La noche antes de cumplir catorce años, Aileene escuchó un ruido en la ventana. Se cubrió la cabeza con un paño y se asomó con cuidado. En el alféizar había un pequeño ramillete de dalias. Abrió los ojos sorprendida: no florecía hasta dentro de seis meses. Lo sabía bien porque era la flor favorita de Brona. Las cogió con cuidado y las puso sobre la mesa. Al día siguiente se las enseñaría a su madre, se alegraría mucho.

La niña del pelo rubio y liso se arrepintió siempre de no haber llevado las flores a Brona: nunca llegó a verlas. Días después decidió arrancar todas las matas de dalias que había a su alrededor. Las mujeres de la aldea pensaron que se había vuelto loca. Cuchicheaban a sus espaldas y cuando se cruzaban con ella bajaban la mirada. Muchas pensaban que ella había sido la culpable de la muerte de la madre. Pero no se lo decían a la cara.
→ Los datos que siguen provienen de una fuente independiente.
theorem not_mem_credentials {c : Nat} (hr : s.recordOf c = none) (hm : s.membershipOf c = none) : c ∉ s.credentials := by
  have hr : ∀ o ∈ s.pool, o.credential ≠ c := by simpa [State.recordOf] using hr
  have hm : ∀ g ∈ s.groups, ∀ m ∈ g.members, m.credential ≠ c := by simpa [State.membershipOf] using hm
  intro hc
  rcases List.mem_append.1 hc with hc | hc
  · obtain ⟨o, ho, hoc⟩ := List.mem_map.1 hc
    exact hr o ho hoc
  · obtain ⟨m, hmm, hmc⟩ := List.mem_map.1 hc
    obtain ⟨g, hg, hmg⟩ := List.mem_flatMap.1 hmm
    exact hm g hg m hmg hmc

theorem State.Linked.decideEntry (h : s.Linked) (hps : s.PermitsSound) : (s.decideEntry p).Linked := by
  unfold State.decideEntry
  split
  · exact h.refuse _ _ _
  · rename_i hset
    split
    · exact h.refuse _ _ _
    · split
      · exact h.refuse _ _ _
      · split
        · split
          · exact h.conclude _ _ _ _
          · exact h.refuse _ _ _
        · rename_i hr
          split
          · split
            · exact h.conclude _ _ _ _
            · exact h.refuse _ _ _
          · rename_i hm
            exact h.tryPermits hps (by simpa using hset) (not_mem_credentials hr hm)

theorem State.Linked.exitRecord (h : s.Linked) (o : Occupant) : (s.exitRecord p o).Linked := by
  have h1 : ((s.placeVerdict p.station .release .exit).setLast p .release .exit).Linked :=
    h.of_same (by simp [State.SamePersons])
  unfold State.exitRecord
  dsimp only
  split
  · refine State.Linked.afterRemoval (State.Linked.leave ((h1.debit o).of_same ?_) o) _
    simp [State.SamePersons, State.offerExit]
  · refine State.Linked.afterRemoval (State.Linked.leave (h1.of_same ?_) o) _
    simp [State.SamePersons, State.offerExit]

theorem State.Linked.decideExit (h : s.Linked) : (s.decideExit p).Linked := by
  unfold State.decideExit
  split
  · exact h.exitRecord _
  · exact h.conclude _ _ _ _

theorem State.Linked.takePresentation (h : s.Linked) (hps : s.PermitsSound) {act : State → Presentation → State}
    (ha : act ∈ [State.decideEntry, State.decideExit]) : (s.takePresentation act).Linked := by
  unfold State.takePresentation
  split
  · exact h
  · rename_i p rest _
    have h1 : State.Linked { s with presentations := rest } := h.of_same (by simp [State.SamePersons])
    dsimp only
    split
    · exact h1.of_same (by simp [State.SamePersons, State.decideSilent])
    · simp only [List.mem_cons, List.not_mem_nil, or_false] at ha
      rcases ha with rfl | rfl
      · exact h1.decideEntry hps
      · exact h1.decideExit

end

/-! ### Requests -/

/-- R109 to R111: a recompute leaves the record with the one entry of its level. -/
theorem State.Linked.recompute (h : s.Linked) {o : Occupant} (ho : o ∈ s.pool) (p : Permit) : (s.recompute o p).Linked := by
  unfold State.recompute
  split
  · exact h
  · rename_i entry old hp
    dsimp only
    generalize stayDeadline p s.settings.weekdayOffset (entry / 60) = deadline
    have h0 := h.unscheduleRecord o.credential
    obtain ⟨nstay, nesc⟩ := unnamed_unscheduleRecord s o.credential
    have h1 := h0.updateRecord o.credential (f := fun x => { x with presence := .inside entry deadline })
      (fun _ => ⟨rfl, rfl, rfl⟩) (fun _ _ _ hp => nomatch hp) (fun _ _ _ hn => absurd nstay hn)
      (fun _ _ _ hn => absurd nesc hn)
    have h2 := h1.put
      { kind := .recompute, station := o.station, room := o.room, credential := o.credential, permit := o.permit
        value := .number deadline }
    generalize ht : State.put _ _ = t at h2 ⊢
    have pool : t.pool = s.pool.map
        (fun x => if x.credential = o.credential then { x with presence := .inside entry deadline } else x) := by
      rw [← ht]; simp
    have dead : t.deadlines = (s.unscheduleRecord o.credential).deadlines := by rw [← ht]; simp
    have moved : { o with presence := .inside entry deadline } ∈ t.pool := by
      rw [pool]; exact List.mem_map.2 ⟨o, ho, if_pos rfl⟩
    have tstay : t.Unnamed (.stayDeadline o.credential) := by unfold State.Unnamed; rw [dead]; exact nstay
    have tesc : t.Unnamed (.escalation o.credential) := by unfold State.Unnamed; rw [dead]; exact nesc
    have set := h2.set_of_pool moved
    have cleared : (t.returnToClear o deadline).Linked := by
      have h3 := h2.updateRecord o.credential (f := fun x => { x with overstay := .clear }) (fun _ => ⟨rfl, rfl, rfl⟩)
        (fun _ _ _ _ => rfl) (fun _ _ _ hn => absurd tstay hn) (fun _ _ _ hn => absurd tesc hn)
      have h4 := h3.schedule (deadline * 60) (w := .stayDeadline o.credential) tstay
        ⟨_, List.mem_map.2 ⟨_, moved, if_pos rfl⟩, rfl, by simp, rfl⟩ set
      exact h4.of_same (by simp [State.SamePersons, State.returnToClear])
    unfold State.relevel
    split
    · rename_i hl
      exact h2.schedule _ tstay ⟨_, moved, rfl, by simp, hl⟩ set
    · rename_i hl
      split
      · exact cleared
      · exact h2.schedule _ tesc ⟨_, moved, rfl, by simp, hl⟩ set
    · split
      · exact cleared
      · exact h2

theorem State.Linked.suspendMember (h : s.Linked) (n : Nat) : (s.suspendMember n).Linked := by
  unfold State.suspendMember
  (repeat' split)
  · rename_i hg _ _ _
    exact h.removeMember (List.mem_of_find?_eq_some hg) _ _
  · exact h
  · exact h

theorem State.Linked.actOnHolder (h : s.Linked) (p : Permit) (c : PermitAmend) : (s.actOnHolder p c).Linked := by
  have h1 : (if c.status = some .suspended then s.suspendMember p.number else s).Linked := by
    split
    · exact h.suspendMember _
    · exact h
  unfold State.actOnHolder
  generalize (if c.status = some .suspended then s.suspendMember p.number else s) = s1 at h1 ⊢
  dsimp only
  split
  · rename_i o ho
    split
    · exact h1.recompute (List.mem_of_find?_eq_some ho) _
    · exact h1
  · exact h1

theorem State.Linked.markRevoked (h : s.Linked) (o : Occupant) (b : Bool) : (s.markRevoked o b).Linked :=
  (h.updateRecord_marks o.credential (f := fun x => { x with revokedInside := b }) fun _ => ⟨rfl, rfl, rfl, rfl, rfl⟩).of_same
    (by simp [State.SamePersons, State.markRevoked])

theorem membershipOf_eq_some {c : Nat} {g : Group} {m : Member} (h : s.membershipOf c = some (g, m)) :
    g ∈ s.groups ∧ m ∈ g.members ∧ m.credential = c := by
  obtain ⟨x, hx, hf⟩ := List.exists_of_findSome?_eq_some h
  obtain ⟨y, hy, hxy⟩ := Option.map_eq_some_iff.1 hf
  cases hxy
  exact ⟨hx, List.mem_of_find?_eq_some hy, by simpa using List.find?_some hy⟩

theorem State.Linked.actOnRevoked (h : s.Linked) (c : Nat) : (s.actOnRevoked c).Linked := by
  unfold State.actOnRevoked
  split
  · exact h.markRevoked _ _
  · split
    · rename_i hm
      exact h.removeMember (membershipOf_eq_some hm).1 _ _
    · exact h

theorem State.Linked.unmark (h : s.Linked) (c : Nat) : (s.unmark c).Linked := by
  unfold State.unmark
  (repeat' split)
  · exact h.markRevoked _ _
  · exact h
  · exact h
Aileene vivió sola el resto de su vida. En Sahmhain pasaba la noche entera en el bosque, arropada por reflejos que sólo veía por el rabillo del ojo. Se sentía segura y aunque no comprendía bien qué pasaba, sentía que ese era su lugar. Allí en el bosque, o en el río, con las voces. Iba a diario, sólo para escuchar. Allí fue donde Brona la encontró, cuando era un bebé, junto al tocón de un roble viejo. Su madre nunca se lo contó. Ni tampoco que su esposo la abandonó cuando la vio llegar con una niña rubia de larga cabellera. Por eso cuando a Brona se le encendían los ojos contando la historia del amable señor, Aileene se callaba la verdad: su madre merecía ser feliz, pensando que ese hombre bondadoso y atento, al final, la había amado. Una mentira contada mil veces podía acabar siendo una verdad en la memoria de las personas.
 


Muchos años después, cuando intuyó que su hora estaba próxima, fue al río. Pero esa noche no volvió. Se desvistió y entró en el cauce muy lentamente. Su cabello plateado se expandió mecido por la suave corriente del agua. Segundos después sintió cómo ella misma estaba en todas partes. En el musgo de los árboles, en el viento que soplaba en las copas y en la hierba del suelo.

Vio a un niño pequeño que tiraba guijarros al agua. Le pidió que no tuviese miedo. El crío levantó la cabeza extrañado, como quien oye un ruido que no identifica. Después siguió jugando hasta que una mujer joven se acercó corriendo con aspecto preocupado.

- Te he dicho mil veces que no te acerques al río. O las sidhe podrían cambiarte.